[[ DATA SUPPLIED open ]]

/-! ### Sending (R160, R161, R176, R183, R196) -/

/-- The eligible head with the smallest distance, ties by channel (R161). -/
def Dev.pick (d : Dev) (r : Referee) (h : Half) (p : Nat) : Option (Nat × QEv) :=
  ((d.chans.filter (fun e => e.1 / 1024 = h.n * 64 + p)).filterMap (fun e => match e.2.head with
    | some q => if d.eligible r h p q then some (e.1 % 65536, q) else none
    | none => none)).foldl (fun b y => match b with
      | none => some y
      | some z => if d.dist h (d.rbeam h p) y.2.ev < d.dist h (d.rbeam h p) z.2.ev then some y else some z) none
/-- Commit the head event of a channel as sent under a SEQ (R158). -/
def Chan.send (seq : Nat) (x : Chan) : Chan :=
  match x.head with
  | none => x
  | some e =>
    { x with q := x.q.filter (fun y => y.sent) ++ [{ e with sent := true, seq := seq }] ++ (x.q.filter (fun y => !y.sent)).drop 1,
             lastSent := evState e.ev, unrep := x.unrep + 1 }
/-- Take up to `n` events into a frame: the channels and events, in order of selection. -/
def Dev.takeEvents (d : Dev) (r : Referee) (h : Half) (p seq : Nat) : Nat → List (Nat × Nat) × Dev
  | 0 => ([], d)
  | n + 1 => match d.pick r h p with
    | none => ([], d)
    | some (ch, e) =>
      let t := Dev.takeEvents ((d.modChan h ch (Chan.send seq)).candidate h ch) r h p seq n
      ((ch, e.ev) :: t.1, t.2)
/-- Does the half in charge mirror its frames to a peer that follows it (R196, R221)? -/
def Referee.mirrors (r : Referee) (h : Half) : Bool :=
  !r.split && (r.hs h.peer == .standby || (r.hs h.peer == .rejoining && decide (2 ≤ r.rjPhase)))
/-- A new frame is closed under the next SEQ (R181). In paired operation its mirror record goes to the peer, and the frame waits for the
confirmation (R196). -/
def Dev.closeFrame (d : Dev) (r : Referee) (h : Half) (p : Nat) (f : Frame) : Dev :=
  d.modPort h p (fun x => { x with closed := some f, confirmed := !r.mirrors h, mirrors := if r.mirrors h then x.mirrors ++ [f] else x.mirrors })
/-- The calendar closes a new EVT frame (R161): one credit an event. -/
def Dev.closeEvt (d : Dev) (r : Referee) (h : Half) (p : Nat) : Dev :=
  let l := rlkL h p
  let seq := d.g l RLK_SEQ.TXNEXT
  let x := d.port h p
  let t := d.takeEvents r h p seq (min 16 x.spendable)
  match t.1 with
  | [] => d
  | evs =>
    ((t.2.setCredits h p (x.credits + 2 ^ 32 - evs.length)).wrap l RLK_ES.COUNT evs.length).closeFrame r h p
      ⟨seq, 0x02, evs.flatMap (fun e => [e.2 % 2 ^ 32, e.2 / 2 ^ 32]), evs.map (·.1)⟩
/-- The waiting MGT request becomes a frame (R175); the standby knows every sequenced frame (R196). -/
def Dev.closeMgt (d : Dev) (r : Referee) (h : Half) (p : Nat) : Dev :=
  match (d.port h p).mgt with
  | none => d
  | some ws => (d.closeFrame r h p ⟨d.g (rlkL h p) RLK_SEQ.TXNEXT, 0x09, ws, []⟩).modPort h p (fun x => { x with mgt := none })
/-- The first transmission of a closed frame. -/
def Dev.sendClosed (d : Dev) (h : Half) (p : Nat) : Dev :=
  match (d.port h p).closed, (d.port h p).confirmed with
  | some f, true => (d.sendFrame h p f.type f.seq f.words).closedSent h p
  | _, _ => d

/-- The payload of a BEAM frame (Table 07.4). `elapsed` counts the word clocks from the snapshot to the departure. -/
def Dev.beamWords (d : Dev) (h : Half) (p elapsed : Nat) : List Nat :=
  let b := d.rbeam h p
  let s := d.snap h b
  [s.angle, s.rev, s.vel, s.acc, (elapsed + d.g (rlkL h p) RLK_PDLY.PDLY) % 65536 + b2n s.valid * 2 ^ 16 + b2n s.dir * 2 ^ 17
    + d.g (hLoc h .beam) (BEAM_STATE.STOPPED.ix b) * 2 ^ 18 + s.tb / 400 % 256 * 2 ^ 24, s.tb % 2 ^ 32]
/-- The part's HB frame (Table 07.8); `clk` is the word-clock count at its first symbol. -/
def Dev.sendHb (d : Dev) (r : Referee) (h : Half) (p clk : Nat) : Dev :=
  let l := rlkL h p
  (d.sendFrame h p 0x06 0 [clk % 65536 + d.g l RLK_STAT.LOCKED * 2 ^ 16 + b2n (d.pst h p == psFenced) * 2 ^ 17 + b2n (r.leads h) * 2 ^ 18,
    d.g l RLK_PDLY.PDLY]).modPort h p (fun x => { x with hb := false })
/-- The CHG frame; with OPEN = 1 the session opens here and, in paired operation, at the peer (R179). -/
def Dev.sendChg (d : Dev) (r : Referee) (h : Half) (p : Nat) (opens : Bool) : Dev :=
  let d1 := (d.modPort h p (fun x => { x with chg := none }))
  let d2 := if opens then (let y := d1.openSession h p; if r.mirrors h then y.openSession h.peer p else y) else d1
  d2.sendFrame h p 0x07 0 [b2n opens + h.n * 2 ^ 8, (d2.port h p).rxNext]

[[ DATA SUPPLIED closed ]]

Print out the records exactly as they were entered.

OUTPUT FOR THIS TASK -
/-! ### Sending (R160, R161, R176, R183, R196) -/

/-- The eligible head with the smallest distance, ties by channel (R161). -/
def Dev.pick (d : Dev) (r : Referee) (h : Half) (p : Nat) : Option (Nat × QEv) :=
  ((d.chans.filter (fun e => e.1 / 1024 = h.n * 64 + p)).filterMap (fun e => match e.2.head with
    | some q => if d.eligible r h p q then some (e.1 % 65536, q) else none
    | none => none)).foldl (fun b y => match b with
      | none => some y
      | some z => if d.dist h (d.rbeam h p) y.2.ev < d.dist h (d.rbeam h p) z.2.ev then some y else some z) none
/-- Commit the head event of a channel as sent under a SEQ (R158). -/
def Chan.send (seq : Nat) (x : Chan) : Chan :=
  match x.head with
  | none => x
  | some e =>
    { x with q := x.q.filter (fun y => y.sent) ++ [{ e with sent := true, seq := seq }] ++ (x.q.filter (fun y => !y.sent)).drop 1,
             lastSent := evState e.ev, unrep := x.unrep + 1 }
/-- Take up to `n` events into a frame: the channels and events, in order of selection. -/
def Dev.takeEvents (d : Dev) (r : Referee) (h : Half) (p seq : Nat) : Nat → List (Nat × Nat) × Dev
  | 0 => ([], d)
  | n + 1 => match d.pick r h p with
    | none => ([], d)
    | some (ch, e) =>
      let t := Dev.takeEvents ((d.modChan h ch (Chan.send seq)).candidate h ch) r h p seq n
      ((ch, e.ev) :: t.1, t.2)
/-- Does the half in charge mirror its frames to a peer that follows it (R196, R221)? -/
def Referee.mirrors (r : Referee) (h : Half) : Bool :=
  !r.split && (r.hs h.peer == .standby || (r.hs h.peer == .rejoining && decide (2 ≤ r.rjPhase)))
/-- A new frame is closed under the next SEQ (R181). In paired operation its mirror record goes to the peer, and the frame waits for the
confirmation (R196). -/
def Dev.closeFrame (d : Dev) (r : Referee) (h : Half) (p : Nat) (f : Frame) : Dev :=
  d.modPort h p (fun x => { x with closed := some f, confirmed := !r.mirrors h, mirrors := if r.mirrors h then x.mirrors ++ [f] else x.mirrors })
/-- The calendar closes a new EVT frame (R161): one credit an event. -/
def Dev.closeEvt (d : Dev) (r : Referee) (h : Half) (p : Nat) : Dev :=
  let l := rlkL h p
  let seq := d.g l RLK_SEQ.TXNEXT
  let x := d.port h p
  let t := d.takeEvents r h p seq (min 16 x.spendable)
  match t.1 with
  | [] => d
  | evs =>
    ((t.2.setCredits h p (x.credits + 2 ^ 32 - evs.length)).wrap l RLK_ES.COUNT evs.length).closeFrame r h p
      ⟨seq, 0x02, evs.flatMap (fun e => [e.2 % 2 ^ 32, e.2 / 2 ^ 32]), evs.map (·.1)⟩
/-- The waiting MGT request becomes a frame (R175); the standby knows every sequenced frame (R196). -/
def Dev.closeMgt (d : Dev) (r : Referee) (h : Half) (p : Nat) : Dev :=
  match (d.port h p).mgt with
  | none => d
  | some ws => (d.closeFrame r h p ⟨d.g (rlkL h p) RLK_SEQ.TXNEXT, 0x09, ws, []⟩).modPort h p (fun x => { x with mgt := none })
/-- The first transmission of a closed frame. -/
def Dev.sendClosed (d : Dev) (h : Half) (p : Nat) : Dev :=
  match (d.port h p).closed, (d.port h p).confirmed with
  | some f, true => (d.sendFrame h p f.type f.seq f.words).closedSent h p
  | _, _ => d

/-- The payload of a BEAM frame (Table 07.4). `elapsed` counts the word clocks from the snapshot to the departure. -/
def Dev.beamWords (d : Dev) (h : Half) (p elapsed : Nat) : List Nat :=
  let b := d.rbeam h p
  let s := d.snap h b
  [s.angle, s.rev, s.vel, s.acc, (elapsed + d.g (rlkL h p) RLK_PDLY.PDLY) % 65536 + b2n s.valid * 2 ^ 16 + b2n s.dir * 2 ^ 17
    + d.g (hLoc h .beam) (BEAM_STATE.STOPPED.ix b) * 2 ^ 18 + s.tb / 400 % 256 * 2 ^ 24, s.tb % 2 ^ 32]
/-- The part's HB frame (Table 07.8); `clk` is the word-clock count at its first symbol. -/
def Dev.sendHb (d : Dev) (r : Referee) (h : Half) (p clk : Nat) : Dev :=
  let l := rlkL h p
  (d.sendFrame h p 0x06 0 [clk % 65536 + d.g l RLK_STAT.LOCKED * 2 ^ 16 + b2n (d.pst h p == psFenced) * 2 ^ 17 + b2n (r.leads h) * 2 ^ 18,
    d.g l RLK_PDLY.PDLY]).modPort h p (fun x => { x with hb := false })
/-- The CHG frame; with OPEN = 1 the session opens here and, in paired operation, at the peer (R179). -/
def Dev.sendChg (d : Dev) (r : Referee) (h : Half) (p : Nat) (opens : Bool) : Dev :=
  let d1 := (d.modPort h p (fun x => { x with chg := none }))
  let d2 := if opens then (let y := d1.openSession h p; if r.mirrors h then y.openSession h.peer p else y) else d1
  d2.sendFrame h p 0x07 0 [b2n opens + h.n * 2 ^ 8, (d2.port h p).rxNext]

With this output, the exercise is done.